Chronic hepatitis C virus (HCV) infection is a major cause of chronic liver disease and liver-related death. Recently, multiple regimens of different direct-acting antiviral agents (DAAs) have been registered. Although treatment with sofosbuvir (SOF) and simeprevir (SMV) is registered for the treatment of genotype 4 patients in some countries, data on efficacy of this combination are lacking. We aimed to assess the efficacy of SOF and SMV with or without RBV during 12 weeks in a real-life cohort of genotype 4 HCV patients. A retrospective multicentre observational study was conducted in 4 hospitals in Amsterdam, the Netherlands, including patients with advanced liver fibrosis or liver cirrhosis treated with SOF plus SMV with or without RBV during 12 weeks for a genotype 4 chronic HCV infection from 1 January 2015 to 1 August 2015. Sustained viral response (SVR) was established at week 12 after end of treatment.
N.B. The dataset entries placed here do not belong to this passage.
-- ==== Sys2Proof/Laws/Ops.lean ====
section
/-! SUPPORT. What the shared operations of Machine/Ops.lean, Flags.lean and RingQueue.lean can do, each said once: later
proofs cite these lemmas instead of unfolding the operations. -/

namespace Sys2Proof.Machine

/-! ### Draws and reads change the environment only -/

@[simp] theorem drawPin_cmd (pin : Byte) (s : State) : (drawPin pin s).2.cmd = s.cmd := rfl
@[simp] theorem drawPin_arg0 (pin : Byte) (s : State) : (drawPin pin s).2.arg0 = s.arg0 := rfl
@[simp] theorem drawPin_arg1 (pin : Byte) (s : State) : (drawPin pin s).2.arg1 = s.arg1 := rfl
@[simp] theorem drawPin_arg2 (pin : Byte) (s : State) : (drawPin pin s).2.arg2 = s.arg2 := rfl
@[simp] theorem drawPin_arg3 (pin : Byte) (s : State) : (drawPin pin s).2.arg3 = s.arg3 := rfl
@[simp] theorem drawPin_res (pin : Byte) (s : State) : (drawPin pin s).2.res = s.res := rfl
@[simp] theorem drawPin_rdata (pin : Byte) (s : State) : (drawPin pin s).2.rdata = s.rdata := rfl
@[simp] theorem drawPin_active (pin : Byte) (s : State) : (drawPin pin s).2.active = s.active := rfl
@[simp] theorem drawPin_tick (pin : Byte) (s : State) : (drawPin pin s).2.tick = s.tick := rfl
@[simp] theorem drawPin_consumed (pin : Byte) (s : State) : (drawPin pin s).2.consumed = s.consumed := rfl
@[simp] theorem drawPin_clkBase (pin : Byte) (s : State) : (drawPin pin s).2.clkBase = s.clkBase := rfl
@[simp] theorem drawPin_clkRef (pin : Byte) (s : State) : (drawPin pin s).2.clkRef = s.clkRef := rfl
@[simp] theorem drawPin_queues (pin : Byte) (s : State) : (drawPin pin s).2.queues = s.queues := rfl
@[simp] theorem drawPin_ports (pin : Byte) (s : State) : (drawPin pin s).2.ports = s.ports := rfl
@[simp] theorem drawPin_timers (pin : Byte) (s : State) : (drawPin pin s).2.timers = s.timers := rfl
@[simp] theorem drawPin_switches (pin : Byte) (s : State) : (drawPin pin s).2.switches = s.switches := rfl
@[simp] theorem drawPin_channels (pin : Byte) (s : State) : (drawPin pin s).2.channels = s.channels := rfl
@[simp] theorem drawPin_pulses (pin : Byte) (s : State) : (drawPin pin s).2.pulses = s.pulses := rfl
@[simp] theorem drawPin_qmem (pin : Byte) (s : State) : (drawPin pin s).2.qmem = s.qmem := rfl
@[simp] theorem drawPin_out (pin : Byte) (s : State) : (drawPin pin s).2.out = s.out := rfl
@[simp] theorem drawPin_qmemSize (pin : Byte) (s : State) : (drawPin pin s).2.qmemSize = s.qmemSize := rfl
@[simp] theorem drawPin_lineMax (pin : Byte) (s : State) : (drawPin pin s).2.lineMax = s.lineMax := rfl
@[simp] theorem drawPin_inputs (pin : Byte) (s : State) : (drawPin pin s).2.inputs = s.inputs := rfl
@[simp] theorem drawPin_hostData (pin : Byte) (s : State) : (drawPin pin s).2.hostData = s.hostData := rfl
@[simp] theorem drawPin_params (pin : Byte) (s : State) : (drawPin pin s).2.params = s.params := rfl

@[simp] theorem drawAdc_cmd (ch : Byte) (s : State) : (drawAdc ch s).2.cmd = s.cmd := rfl
@[simp] theorem drawAdc_arg0 (ch : Byte) (s : State) : (drawAdc ch s).2.arg0 = s.arg0 := rfl
@[simp] theorem drawAdc_arg1 (ch : Byte) (s : State) : (drawAdc ch s).2.arg1 = s.arg1 := rfl
@[simp] theorem drawAdc_arg2 (ch : Byte) (s : State) : (drawAdc ch s).2.arg2 = s.arg2 := rfl
@[simp] theorem drawAdc_arg3 (ch : Byte) (s : State) : (drawAdc ch s).2.arg3 = s.arg3 := rfl
@[simp] theorem drawAdc_res (ch : Byte) (s : State) : (drawAdc ch s).2.res = s.res := rfl
@[simp] theorem drawAdc_rdata (ch : Byte) (s : State) : (drawAdc ch s).2.rdata = s.rdata := rfl
@[simp] theorem drawAdc_active (ch : Byte) (s : State) : (drawAdc ch s).2.active = s.active := rfl
@[simp] theorem drawAdc_tick (ch : Byte) (s : State) : (drawAdc ch s).2.tick = s.tick := rfl
@[simp] theorem drawAdc_consumed (ch : Byte) (s : State) : (drawAdc ch s).2.consumed = s.consumed := rfl
@[simp] theorem drawAdc_clkBase (ch : Byte) (s : State) : (drawAdc ch s).2.clkBase = s.clkBase := rfl
@[simp] theorem drawAdc_clkRef (ch : Byte) (s : State) : (drawAdc ch s).2.clkRef = s.clkRef := rfl
@[simp] theorem drawAdc_queues (ch : Byte) (s : State) : (drawAdc ch s).2.queues = s.queues := rfl
@[simp] theorem drawAdc_ports (ch : Byte) (s : State) : (drawAdc ch s).2.ports = s.ports := rfl
@[simp] theorem drawAdc_timers (ch : Byte) (s : State) : (drawAdc ch s).2.timers = s.timers := rfl
@[simp] theorem drawAdc_switches (ch : Byte) (s : State) : (drawAdc ch s).2.switches = s.switches := rfl
@[simp] theorem drawAdc_channels (ch : Byte) (s : State) : (drawAdc ch s).2.channels = s.channels := rfl
@[simp] theorem drawAdc_pulses (ch : Byte) (s : State) : (drawAdc ch s).2.pulses = s.pulses := rfl
@[simp] theorem drawAdc_qmem (ch : Byte) (s : State) : (drawAdc ch s).2.qmem = s.qmem := rfl
@[simp] theorem drawAdc_out (ch : Byte) (s : State) : (drawAdc ch s).2.out = s.out := rfl
@[simp] theorem drawAdc_qmemSize (ch : Byte) (s : State) : (drawAdc ch s).2.qmemSize = s.qmemSize := rfl
@[simp] theorem drawAdc_lineMax (ch : Byte) (s : State) : (drawAdc ch s).2.lineMax = s.lineMax := rfl
@[simp] theorem drawAdc_inputs (ch : Byte) (s : State) : (drawAdc ch s).2.inputs = s.inputs := rfl
@[simp] theorem drawAdc_hostData (ch : Byte) (s : State) : (drawAdc ch s).2.hostData = s.hostData := rfl
@[simp] theorem drawAdc_params (ch : Byte) (s : State) : (drawAdc ch s).2.params = s.params := rfl

@[simp] theorem drawTx_cmd (p : Byte) (s : State) : (drawTx p s).2.cmd = s.cmd := rfl
@[simp] theorem drawTx_arg0 (p : Byte) (s : State) : (drawTx p s).2.arg0 = s.arg0 := rfl
@[simp] theorem drawTx_arg1 (p : Byte) (s : State) : (drawTx p s).2.arg1 = s.arg1 := rfl
@[simp] theorem drawTx_arg2 (p : Byte) (s : State) : (drawTx p s).2.arg2 = s.arg2 := rfl
@[simp] theorem drawTx_arg3 (p : Byte) (s : State) : (drawTx p s).2.arg3 = s.arg3 := rfl
@[simp] theorem drawTx_res (p : Byte) (s : State) : (drawTx p s).2.res = s.res := rfl
@[simp] theorem drawTx_rdata (p : Byte) (s : State) : (drawTx p s).2.rdata = s.rdata := rfl
@[simp] theorem drawTx_active (p : Byte) (s : State) : (drawTx p s).2.active = s.active := rfl
@[simp] theorem drawTx_tick (p : Byte) (s : State) : (drawTx p s).2.tick = s.tick := rfl
@[simp] theorem drawTx_consumed (p : Byte) (s : State) : (drawTx p s).2.consumed = s.consumed := rfl
@[simp] theorem drawTx_clkBase (p : Byte) (s : State) : (drawTx p s).2.clkBase = s.clkBase := rfl
@[simp] theorem drawTx_clkRef (p : Byte) (s : State) : (drawTx p s).2.clkRef = s.clkRef := rfl
@[simp] theorem drawTx_queues (p : Byte) (s : State) : (drawTx p s).2.queues = s.queues := rfl
@[simp] theorem drawTx_ports (p : Byte) (s : State) : (drawTx p s).2.ports = s.ports := rfl
@[simp] theorem drawTx_timers (p : Byte) (s : State) : (drawTx p s).2.timers = s.timers := rfl
@[simp] theorem drawTx_switches (p : Byte) (s : State) : (drawTx p s).2.switches = s.switches := rfl
@[simp] theorem drawTx_channels (p : Byte) (s : State) : (drawTx p s).2.channels = s.channels := rfl
@[simp] theorem drawTx_pulses (p : Byte) (s : State) : (drawTx p s).2.pulses = s.pulses := rfl
@[simp] theorem drawTx_qmem (p : Byte) (s : State) : (drawTx p s).2.qmem = s.qmem := rfl
@[simp] theorem drawTx_out (p : Byte) (s : State) : (drawTx p s).2.out = s.out := rfl
@[simp] theorem drawTx_qmemSize (p : Byte) (s : State) : (drawTx p s).2.qmemSize = s.qmemSize := rfl
@[simp] theorem drawTx_lineMax (p : Byte) (s : State) : (drawTx p s).2.lineMax = s.lineMax := rfl
@[simp] theorem drawTx_inputs (p : Byte) (s : State) : (drawTx p s).2.inputs = s.inputs := rfl
@[simp] theorem drawTx_hostData (p : Byte) (s : State) : (drawTx p s).2.hostData = s.hostData := rfl
@[simp] theorem drawTx_params (p : Byte) (s : State) : (drawTx p s).2.params = s.params := rfl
A total of 53 patients with genotype 4 HCV infection, treatment naïve and experienced, were included. SVR was achieved in 49 of 53 patients (92%). The four failures all had a virological relapse and did not receive ribavirin. Three were nonresponder to earlier interferon-based treatment, and one was treatment naive. In this real-life cohort of patients with HCV genotype 4 infection and advanced liver fibrosis/cirrhosis, we show that treatment with SOF and SMV is effective. The addition of RBV could be considered in treatment-experienced patients as recommended in guidelines.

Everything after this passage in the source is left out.